Trying to sort out the truth, I came across an Advertising Age Web site that listed history’s great ad campaigns. It told me, “Tony’s original designer, children’s book illustrator Martin Provensen, first created an orange cat with black stripes and a blue nose who walked on all fours.” The site also honored the giants of the biz. Here it said that in 1935 Leo Burnett opened an agency “that spawned a distinctive ‘Chicago school,’ i.e., sentimental ads drawn from heartland-rooted values. He created such evocative icons as the Jolly Green Giant, Pillsbury Doughboy, Charlie the Tuna and Tony the Tiger.”
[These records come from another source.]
-- ==== Sys2Proof/Tests/Slice0.lean ====
section
/-! SUPPORT. Tests of the model, and a state and operands that meet the hypotheses of each statement. -/

namespace Sys2Proof.Tests

open Sys2Proof Sys2Proof.Machine

set_option Elab.async false

/-! Parts of a conjunction that one evaluation decides. -/

theorem and2 {a b r : Prop} (z : a ∧ b) (x : r) : a ∧ b ∧ r := and_assoc.1 ⟨z, x⟩
theorem and3 {a b c r : Prop} (z : a ∧ b ∧ c) (x : r) : a ∧ b ∧ c ∧ r := ⟨z.1, and2 z.2 x⟩
theorem and4 {a b c d r : Prop} (z : a ∧ b ∧ c ∧ d) (x : r) : a ∧ b ∧ c ∧ d ∧ r := ⟨z.1, and3 z.2 x⟩
theorem and5 {a b c d e r : Prop} (z : a ∧ b ∧ c ∧ d ∧ e) (x : r) : a ∧ b ∧ c ∧ d ∧ e ∧ r := ⟨z.1, and4 z.2 x⟩
theorem and6 {a b c d e f r : Prop} (z : a ∧ b ∧ c ∧ d ∧ e ∧ f) (x : r) : a ∧ b ∧ c ∧ d ∧ e ∧ f ∧ r := ⟨z.1, and5 z.2 x⟩
theorem and7 {a b c d e f g r : Prop} (z : a ∧ b ∧ c ∧ d ∧ e ∧ f ∧ g) (x : r) : a ∧ b ∧ c ∧ d ∧ e ∧ f ∧ g ∧ r := ⟨z.1, and6 z.2 x⟩
theorem and8 {a b c d e f g h r : Prop} (z : a ∧ b ∧ c ∧ d ∧ e ∧ f ∧ g ∧ h) (x : r) : a ∧ b ∧ c ∧ d ∧ e ∧ f ∧ g ∧ h ∧ r := ⟨z.1, and7 z.2 x⟩
theorem and9 {a b c d e f g h i r : Prop} (z : a ∧ b ∧ c ∧ d ∧ e ∧ f ∧ g ∧ h ∧ i) (x : r) : a ∧ b ∧ c ∧ d ∧ e ∧ f ∧ g ∧ h ∧ i ∧ r := ⟨z.1, and8 z.2 x⟩

theorem pair_snd {α β : Type} {x : α × β} {b : β} (h : x.2 = b) : x = (x.1, b) := by subst h; rfl
theorem some_get {α : Type} {x : Option α} (h : x.isSome = true) : x = some (x.get h) := by simp

theorem some_pair {α β : Type} {x : Option (α × β)} (h : x.isSome = true) : x = some ((x.get h).1, (x.get h).2) := by simp
theorem some_triple {α β γ : Type} {x : Option (α × β × γ)} (h : x.isSome = true) :
    x = some ((x.get h).1, (x.get h).2.1, (x.get h).2.2) := by simp
theorem some_mid {α β γ : Type} {x : Option (α × β × γ)} {b : β} (h : x.isSome = true) (e : (x.get h).2.1 = b) :
    x = some ((x.get h).1, b, (x.get h).2.2) := by subst e; simp
theorem pair_eta {α β : Type} {x : α × β} : x = (x.1, x.2) := rfl

/-- The module with its start over and every power domain on. -/
def on : State := { State.reset with power := .up, pwr := { State.reset.pwr with domains := 2 ^ 43 - 1 } }

/-- At 2 ns of device time, RUN set, the first ruling entry of a kind, due at 1 ns (R52, Table TIM-3). -/
def ruling (kind : Nat) : State :=
  ((({ on with tm := { on.tm with dt96 := 2 * 2 ^ 32, epochStart := some 0 } } : State).wr Reg.RUL_CTRL_RUN 1).store (rulAddr 0 0)
    (le 2 (kind * 4096) ++ le 2 0 ++ le 4 1000000 ++ le 4 1 ++ le 4 4 ++ le 2 1 ++ zeros 14))

/-- A sensor of a kind at port 0, READY, entry 0 (Table ING-2). -/
def sensing (kind port flags quota : Nat) : State :=
  (on.store (sensAddr 0 0) (le 1 kind ++ le 1 port ++ le 1 0 ++ le 1 flags ++ le 4 0 ++ le 4 quota ++ zeros 52)).wr Reg.ING_SENS_STATE 3 0

def camPkt (type : Nat) : Csi2Packet := ⟨0, BitVec.ofNat 6 type, false, false, [1, 0, 0, 0], none⟩
def ethPkt : EthFrame := ⟨zeros 60, false, none⟩
def canPkt : CanFrame := ⟨0, false, false, false, false, [7], false⟩

/-- A spill queue with these items. -/
def queued (q : Nat) (l : List QItem) : State := on.setQueue q { Queue.reset with items := l }

/-- An epoch of Hatch in a stage. -/
def epoch (g : HStage) : HEpoch :=
  { no := 1, start := 0, lenNs := 10000000, bank := 0, rulBank := 0, sensBank := 0, frames := [], stage := g, closeNs := 0, closeTick := 0,
    stepped := false, watchdog := false, noGrid := false, uncal := false, egoDegraded := false, egoLost := false, pointDrops := false,
    sweeps := [], shadow := [], pointsIn := 0, dropped := 0, poses := [], points := [], shadowPoints := [], fusedCount := 0, planes := [], shadowPlanes := [],
    grid := [], disputed := 0, occupied := 0 }

def atStage (g : HStage) : State := { on with hat := { on.hat with epochs := [epoch g] } }

/-- A descriptor: opcode, op, and further bytes at their offsets (Table HST-8). -/
def descOf (opcode op : Nat) (l : List (Nat × List Byte)) : List Byte :=
  l.foldl (fun d e => putAt d e.1 e.2) (putAt (putAt (putAt (zeros 64) 0 (le 2 opcode)) 16 (le 4 0xFFFFFFFF)) 32 (le 1 op))

/-- Job 1 in a phase, with its descriptor and the bytes it keeps. -/
def jobOf (ph : Phase) (opcode op : Nat) (l : List (Nat × List Byte)) (param : List Byte := []) : Job :=
  { id := 1, ring := 0, desc := descOf opcode op l, param := param, phase := ph, atTick := 0, atNs := 0, startTick := 0, runTicks := 0,
    charge := none, flags := 0, outAt := none, taint := [], freed := false, taintWait := false }

/-- The module with job 1. -/
def withJob (j : Job) (s : State := on) : State := { s with jobs := [j], nextJob := 2 }

theorem exc_ok {α β ε : Type} {x : α × Except ε β} (h : x.2.toBool = true) : ∃ o, x = (x.1, .ok o) := by
  obtain ⟨a, e⟩ := x
  cases e with
  | error _ => exact absurd h Bool.false_ne_true
  | ok o => exact ⟨o, rfl⟩
theorem triple_snd {α β γ : Type} {x : α × β × γ} {c : γ} (h : x.2.2 = c) : x = (x.1, x.2.1, c) := by subst h; rfl

/-- DDR4 present and released, context 0 open: its virtual page 0 is the 2 MiB page at 0x1_0020_0000, whose first bytes are `l`. -/
def mapped (l : List Byte := []) : State :=
  let s := { on with chanMap := 0xFF, plateMap := 2 ^ 34 - 1, ctxs := on.ctxs.set 0 ⟨0x100000000, 0, 0, 0⟩ }
  ((((s.wr Reg.MEM_RELEASE_BOOT 1).wr Reg.MEM_RELEASE_REGION 0xFFFF).store (gaddr spDdr 0x100000000) (le 8 0x100020001)).store
    (gaddr spDdr 0x100020000) (le 8 0x10020001F)).store (gaddr spDdr 0x100200000) l

/-- A Stipple job running, with its block. -/
def stpJob (op : Nat) (p : List Byte) : Job := jobOf .running 0x11 op [] p
def stippling (op : Nat) (p l : List Byte) : State := { withJob (stpJob op p) (mapped l) with stp := { StpSt.reset with run := some 1 } }

/-- Launch 1 on plates, and its job. -/
def launch (ps : List Nat) : Launch := ⟨1, ps, 1, 0, none, none, .empty⟩
def launchJob (ph : Phase) : Job := jobOf ph 0x10 0 [(52, le 4 1), (56, [1])] [1]
def plateRun : PlateSt := { PlateSt.reset with run := some 1 }
def coreRun : CoreSt := { CoreSt.reset with running := true }

/-- Plate 33 runs launch 1, with core 63 running. -/
def running (k : CoreSt := coreRun) (x : PlateSt := plateRun) (l : Launch := launch [33]) : State :=
  ((({ withJob (launchJob .running) mapped with
      launches := mapped.launches.set 1 l, plates := mapped.plates.set 33 x, cores := mapped.cores.set (coreKey 33 63) k } : State).wr
    Reg.PLT_STAT_STATE 2 33).wr Reg.PLT_SHARE_LM_LIMIT 0x6000 33).wr Reg.PLT_SHARE_ABUF_LIMIT 0x280000 33

/-- An array command of an operation and a number of rows. -/
def burin (op rows : Nat) : Queued := ⟨putAt (putAt (zeros 32) 0 (le 1 op)) 3 (le 1 rows), 63⟩
def arrays (q : Queued) : State := running coreRun { plateRun with arr := { ArrSt.reset with queue := [q] } }
/-- Core 63 with x10 at its own local memory, x11 as given, and an FP32 vector state of 16 elements. -/
def coreAt (x11 : Nat := 0) : CoreSt :=
  { coreRun with x := ⟨[(10, 2 ^ 30 + 63 * 2 ^ 24), (11, x11)]⟩, csr := ⟨[(0xC20, 16), (0xC21, 16)]⟩ }
/-- A DMA descriptor of `rows` rows of `n` bytes. -/
def dmaDesc (rows n : Nat) : Queued := ⟨putAt (putAt (zeros 32) 4 (le 4 n)) 24 (le 2 rows), 63⟩
def moving (q : Queued) : State := running coreRun { plateRun with dma := [q] }
def inSession : State := on.wr Reg.HTP_STAT_SESSION 1
def savedPlate : SavedPlate := ⟨.reset, [], 0, [], false, [], [], [], none, []⟩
“Burnett’s not backing me up,” he grumbles. “I gave them this great icon they got all this mileage out of, and they’ve continued to ignore me. You can imagine my exasperation.” Though the Provensens soon took over the cereal box illustrating, by Tolzien’s account neither they, Burnett, nor Tennant brought Tony the Tiger into being. It’s clear that Marilou Wise didn’t either. Her friend Garnet Fay tells me he gave the Sun-Times biographical information that the paper misunderstood. “Marilou was an artist who drew Tony the Tiger,” says Fay. “Her studio contracted with Leo Burnett. She also worked on Snap, Crackle, and Pop and a lot of other recognizable artwork. I did not mean to convey she was the creator in terms of the idea. She did claim to create Diggum the Frog, which is a lesser personality in that world.”

“It sounds pretty authoritative to me,” says Weinstein, who joined Leo Burnett after Tolzien left and had never heard of him. Other alums are more skeptical. They offer still more names from the ranks of the long gone and nearly forgotten who’d been proposed over the years as Tony the Tiger’s creator. I was told that even art rep Jack Kapes once built a home he called “the house that Tony the Tiger built.”

Perz understands that in advertising, authorship is elusive. He asked me, “Do you remember the line ‘When you’re out of Schlitz, you’re out of beer’? Hal Tillson, the media director, was at lunch, sitting at a bar, having a beer, when two guys next to him ordered a couple of Budweisers. And one of them says, ‘Boy, when you’re out of Bud you’re out of beer.’ Tillson overheard it. Where do ideas come from? Many of them from anyone, anywhere, anytime. And somehow when they’re successful you find a lot of fathers.”